This regular expression
/\\(.*\\)/
won\'t match the matching parenthesis but the last parenthesis in the string. Is there a regular expression
If you only have one level of parentheses, then there are two possibilities.
Option 1: use ungreedy repetition:
/\(.*?\)/
This will stop when it encounters the first )
.
Option 2: use a negative character class
/\([^)]*\)/
This can only repeat characters that are not )
, so it can necessarily never go past the first closing parenthesis. This option is usually preferred due to performance reasons. In addition, this option is more easily extended to allow for escaping parenthesis (so that you could match this complete string: (some\)thing)
instead of throwing away thing)
). But this is probably rather rarely necessary.
However if you want nested structures, this is generally too complicated for regex (although some flavors like PCRE support recursive patterns). In this case, you should just go through the string yourself and count parentheses, to keep track of your current nesting level.
Just as a side note about those recursive patterns: In PCRE (?R)

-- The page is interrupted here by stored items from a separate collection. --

-- ==== Sys2Proof/Laws/KeepsMgmt.lean ====
section
/-!
SUPPORT. Laws/KeepsMgmt.lean: one lemma for each operation of Machine/Mailbox, Events, Protection, Fabric, Functions, RegTrunk, RegPath, RegInfra, Registers, Tick:
what it leaves unchanged (see Laws/Keeps.lean).
-/
namespace Sys2Proof.Machine

variable {w : Comp → Bool} {k : Prop} {i s : State}

theorem ignoreRing_keeps {x0 x1} (h_counters : w .counters = true) (h_flags : w .flags = true) (h_log : w .log = true) (h_history : w .history = true)
    (h : Keeps w k i s) : Keeps w k i (ignoreRing x0 x1 s) := by
  unfold ignoreRing
  repeat' first
    | with_reducible assumption
    | with_reducible refine count1_keeps h_counters ?_
    | with_reducible refine setFlag_keeps h_counters h_flags h_log h_history ?_

theorem abortEffect_keeps {x0} (h_env : w .env = true) (h_counters : w .counters = true) (h_flags : w .flags = true) (h_anchor : w .anchor = true) (h_mail : w .mail = true) (h_log : w .log = true) (h_history : w .history = true)
    (h : Keeps w k i s) : Keeps w k i (abortEffect x0 s) := by
  unfold abortEffect
  repeat' first
    | with_reducible assumption
    | (extract_lets +onlyGivenNames y0
       first
       | (refine_lift have hy0 : Keeps w k i y0 := ?_; ?_
          clear_value y0
          revert y0
          intro _ _
          rotate_left
          unfold y0
          clear y0)
       | (try clear_value y0
          revert y0
          intro _))
    | with_reducible refine ignoreRing_keeps h_counters h_flags h_log h_history ?_
    | with_reducible refine respond_keeps h_env h_anchor h_mail h_log ?_
    | with_reducible refine Keeps.ite ?_ ?_
    | split
    | with_reducible refine Keeps.set_mail h_mail ?_

theorem deferBox_keeps {x0} (h_env : w .env = true) (h_mail : w .mail = true)
    (h : Keeps w k i s) : Keeps w k i (deferBox x0 s) := by
  unfold deferBox
  repeat' first
    | with_reducible assumption
    | (extract_lets +onlyGivenNames y0
       first
       | (refine_lift have hy0 : Keeps w k i y0 := ?_; ?_
          clear_value y0
          revert y0
          intro _ _
          rotate_left
          unfold y0
          clear y0)
       | (try clear_value y0
          revert y0
          intro _))
    | with_reducible refine modBox_keeps h_mail ?_
    | with_reducible refine serviceAnswer_keeps h_env ?_
    | with_reducible refine Keeps.set_mail h_mail ?_

theorem takeBoxUp_keeps {x0} (h_mail : w .mail = true)
    (h : Keeps w k i s) : Keeps w k i (takeBoxUp x0 s) := by
  unfold takeBoxUp
  repeat' first
    | with_reducible assumption
    | (extract_lets +onlyGivenNames y0
       first
       | (refine_lift have hy0 : Keeps w k i y0 := ?_; ?_
          clear_value y0
          revert y0
          intro _ _
          rotate_left
          unfold y0
          clear y0)
       | (try clear_value y0
          revert y0
          intro _))
    | with_reducible refine modBox_keeps h_mail ?_
    | with_reducible refine Keeps.set_mail h_mail ?_

theorem takeRequest_keeps {x0} (h_env : w .env = true) (h_anchor : w .anchor = true) (h_mail : w .mail = true) (h_log : w .log = true)
    (h : Keeps w k i s) : Keeps w k i (takeRequest x0 s) := by
  unfold takeRequest
  repeat' first
    | with_reducible assumption
    | (extract_lets +onlyGivenNames y0
       first
       | (refine_lift have hy0 : Keeps w k i y0 := ?_; ?_
          clear_value y0
          revert y0
          intro _ _
          rotate_left
          unfold y0
          clear y0)
       | (try clear_value y0
          revert y0
          intro _))
    | with_reducible refine deferBox_keeps h_env h_mail ?_
    | with_reducible refine respond_keeps h_env h_anchor h_mail h_log ?_
    | with_reducible refine takeBoxUp_keeps h_mail ?_
    | with_reducible refine Keeps.ite ?_ ?_
    | split
    | with_reducible refine Keeps.set_mail h_mail ?_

simply represents the whole pattern, so inserting this somewhere makes the whole thing recursive. But then every content of parentheses must be of the same structure as the whole match. Also, it is not really possible to do meaningful one-step replacements with this, as well as using capturing groups on multiple nested levels. All in all - you are best off, not to use regular expressions for nested structures.

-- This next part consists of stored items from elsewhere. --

/-! modVec changes only `ev`. -/

@[simp] theorem modVec_pending (s : State) (v : VectorId) (f : Vec → Vec) : (modVec s v f).pending = s.pending := rfl
@[simp] theorem modVec_now (s : State) (v : VectorId) (f : Vec → Vec) : (modVec s v f).now = s.now := rfl
@[simp] theorem modVec_part (s : State) (v : VectorId) (f : Vec → Vec) : (modVec s v f).part = s.part := rfl
@[simp] theorem modVec_serial (s : State) (v : VectorId) (f : Vec → Vec) : (modVec s v f).serial = s.serial := rfl
@[simp] theorem modVec_env (s : State) (v : VectorId) (f : Vec → Vec) : (modVec s v f).env = s.env := rfl
@[simp] theorem modVec_regs (s : State) (v : VectorId) (f : Vec → Vec) : (modVec s v f).regs = s.regs := rfl
@[simp] theorem modVec_bridge (s : State) (v : VectorId) (f : Vec → Vec) : (modVec s v f).bridge = s.bridge := rfl
@[simp] theorem modVec_anchor (s : State) (v : VectorId) (f : Vec → Vec) : (modVec s v f).anchor = s.anchor := rfl
@[simp] theorem modVec_mail (s : State) (v : VectorId) (f : Vec → Vec) : (modVec s v f).mail = s.mail := rfl
@[simp] theorem modVec_trunk (s : State) (v : VectorId) (f : Vec → Vec) : (modVec s v f).trunk = s.trunk := rfl
@[simp] theorem modVec_path (s : State) (v : VectorId) (f : Vec → Vec) : (modVec s v f).path = s.path := rfl
@[simp] theorem modVec_crypto (s : State) (v : VectorId) (f : Vec → Vec) : (modVec s v f).crypto = s.crypto := rfl
@[simp] theorem modVec_time (s : State) (v : VectorId) (f : Vec → Vec) : (modVec s v f).time = s.time := rfl
@[simp] theorem modVec_hbm (s : State) (v : VectorId) (f : Vec → Vec) : (modVec s v f).hbm = s.hbm := rfl
@[simp] theorem modVec_serdes (s : State) (v : VectorId) (f : Vec → Vec) : (modVec s v f).serdes = s.serdes := rfl
@[simp] theorem modVec_fabric (s : State) (v : VectorId) (f : Vec → Vec) : (modVec s v f).fabric = s.fabric := rfl
@[simp] theorem modVec_fw (s : State) (v : VectorId) (f : Vec → Vec) : (modVec s v f).fw = s.fw := rfl
@[simp] theorem modVec_power (s : State) (v : VectorId) (f : Vec → Vec) : (modVec s v f).power = s.power := rfl
@[simp] theorem modVec_pins (s : State) (v : VectorId) (f : Vec → Vec) : (modVec s v f).pins = s.pins := rfl
@[simp] theorem modVec_mirror (s : State) (v : VectorId) (f : Vec → Vec) : (modVec s v f).mirror = s.mirror := rfl
@[simp] theorem modVec_log (s : State) (v : VectorId) (f : Vec → Vec) : (modVec s v f).ev.log = s.ev.log := rfl
@[simp] theorem modVec_nextSeq (s : State) (v : VectorId) (f : Vec → Vec) : (modVec s v f).ev.nextSeq = s.ev.nextSeq := rfl
@[simp] theorem modVec_errors (s : State) (v : VectorId) (f : Vec → Vec) : (modVec s v f).ev.errors = s.ev.errors := rfl
@[simp] theorem modVec_evq (s : State) (v : VectorId) (f : Vec → Vec) : (modVec s v f).ev.evq = s.ev.evq := rfl
@[simp] theorem modVec_classMap (s : State) (v : VectorId) (f : Vec → Vec) : (modVec s v f).ev.classMap = s.ev.classMap := rfl
@[simp] theorem modVec_rings (s : State) (v : VectorId) (f : Vec → Vec) : (modVec s v f).ev.rings = s.ev.rings := rfl
@[simp] theorem modVec_mgtWait (s : State) (v : VectorId) (f : Vec → Vec) : (modVec s v f).ev.mgtWait = s.ev.mgtWait := rfl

Update: Since you seem eager to find a regex solution, here is how you would match your example using PCRE (example implementation in PHP):
$str = 'there are (many (things (on) the)) box (except (carrots (and apples)))';
preg_match_all('/\([^()]*(?:(?R)[^()]*)*\)/', $str, $matches);
print_r($matches);
results in
Array
(
[0] => Array
(
[0] => (many (things (on) the))
[1] => (except (carrots (and apples)))
)
)
What the pattern does:
\( # opening bracket
[^()]* # arbitrarily many non-bracket characters
(?: # start a non-capturing group for later repetition
(?R) # recursion! (match any nested brackets)

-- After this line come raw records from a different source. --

section
/-!
PROOFS.  The statement about the events and the commands of the host ports (O43).
-/
namespace Sys2Proof.Machine

/-! ## What the operations do to the ports -/

section
variable {p : PortId} {m : MboxId} {d : Done} {a b : Nat} {s t : State}

/-- What leaves the ports component leaves every port. -/
theorem Keeps.portAt_eq {w : Comp → Bool} {k : Prop} (h : Keeps w k s t) (hw : w .ports = false) : portAt t p = portAt s p := by
  obtain ⟨hports, -⟩ := h.same .ports hw
  exact congrArg (·[p]) hports

@[simp] theorem portAt_setFlag : portAt (setFlag a b s) p = portAt s p :=
  (setFlag_keeps (w := within [.counters, .flags, .log, .history]) rfl rfl rfl rfl (keeps_self _ s)).portAt_eq rfl

@[simp] theorem portAt_count1 : portAt (count1 a s) p = portAt s p := rfl

/-- The answer of a command leaves the ports as the command did. -/
@[simp] theorem portAt_finish : portAt (finish m d) p = portAt d.st p := finish_keeps_answer.portAt_eq (by decide)

end

/-! ## Received frames (R220, R223, R224, R514) -/

section
variable {p : PortId} {f : FrameRx} {b c : Nat} {s t : State}

theorem exec_hostFrameRx (hg : hostFrameRxGuard p s = true) :
    exec (.hostFrameRx p f) s = .next (takeFrame p f (fecCounts p f s)) := next_whenB hg

theorem fecCounts_keeps_counts : Keeps (within [.counters, .flags, .log, .history]) False s (fecCounts p f s) :=
  fecCounts_keeps rfl rfl rfl rfl (keeps_self _ s)

@[simp] theorem portAt_fecCounts : portAt (fecCounts p f s) p = portAt s p := fecCounts_keeps_counts.portAt_eq rfl

/-- Whether a crossing is full hangs on the modes in force and the power state only. -/
theorem rxStalled_congr (hmode : t.path.mode = s.path.mode) (hpower : t.power = s.power) : rxStalled p t = rxStalled p s := by
  simp only [rxStalled, portMode, crossingFull, coreStopped, hmode, hpower]

@[simp] theorem rxStalled_fecCounts : rxStalled p (fecCounts p f s) = rxStalled p s := by
  obtain ⟨-, -, -, hmode, -⟩ := (fecCounts_keeps_counts (p := p) (f := f) (s := s)).same .ports rfl
  exact rxStalled_congr hmode (fecCounts_keeps_counts.same .power rfl)

theorem takeFrame_stalled (h : rxStalled p s = true) : takeFrame p f s = count1 (sliceReg (p.val / 4) 0xA00438) s := if_pos h

theorem takeFrame_discarded (h : rxStalled p s = false) (hd : rxDiscard (portAt s p) f = some (c, none)) :
    takeFrame p f s = count1 (aMac p c) s := by
  rw [takeFrame, h, if_neg Bool.false_ne_true, hd]

theorem takeFrame_flagged (h : rxStalled p s = false) (hd : rxDiscard (portAt s p) f = some (c, some b)) :
    takeFrame p f s = setFlag (aMacFlags p) b (count1 (aMac p c) s) := by
  rw [takeFrame, h, if_neg Bool.false_ne_true, hd]

end

/-! ## Pause storms and link changes (R220, R238) -/

section
variable {p o : PortId} {q : QueueId} {up lf : Bool} {s : State}

theorem exec_pauseStorm (hg : pauseStormGuard p s = true) : exec (.pauseStorm p) s = .next (pauseStormEffect p s) := next_whenB hg

theorem exec_pauseStormEnd (hg : pauseStormEndGuard p s = true) :
    exec (.pauseStormEnd p) s = .next (pauseStormEndEffect p s) := next_whenB hg

theorem exec_portLinkChange (hg : portLinkChangeGuard p s = true) :
    exec (.portLinkChange p up lf) s = .next (portLinkChangeEffect p up lf s) := next_whenB hg

/-- A queue that received pause does not stop. -/
def unpaused (now : Nat) (q : EgressQ) : EgressQ := { q with pauseEnd := now, pausedSince := none }

theorem portAt_pauseStormEffect_same : portAt (pauseStormEffect p s) p =
    { portAt s p with storm := some s.now, queues := (portAt s p).queues.map (unpaused s.now) } := by
  unfold pauseStormEffect
  rw [portAt_modPort_same, portAt_setFlag, portAt_count1]
  rfl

[^()]* # arbitrarily many non-bracket characters
)* # close the group and repeat it arbitrarily many times
\) # closing bracket
This allows for infinite nested levels and also for infinite parallel levels.
Note that it is not possible to get all nested levels as separate captured groups. You will always just get the inner-most or outer-most group. Also, doing a recursive replacement is not possible like this.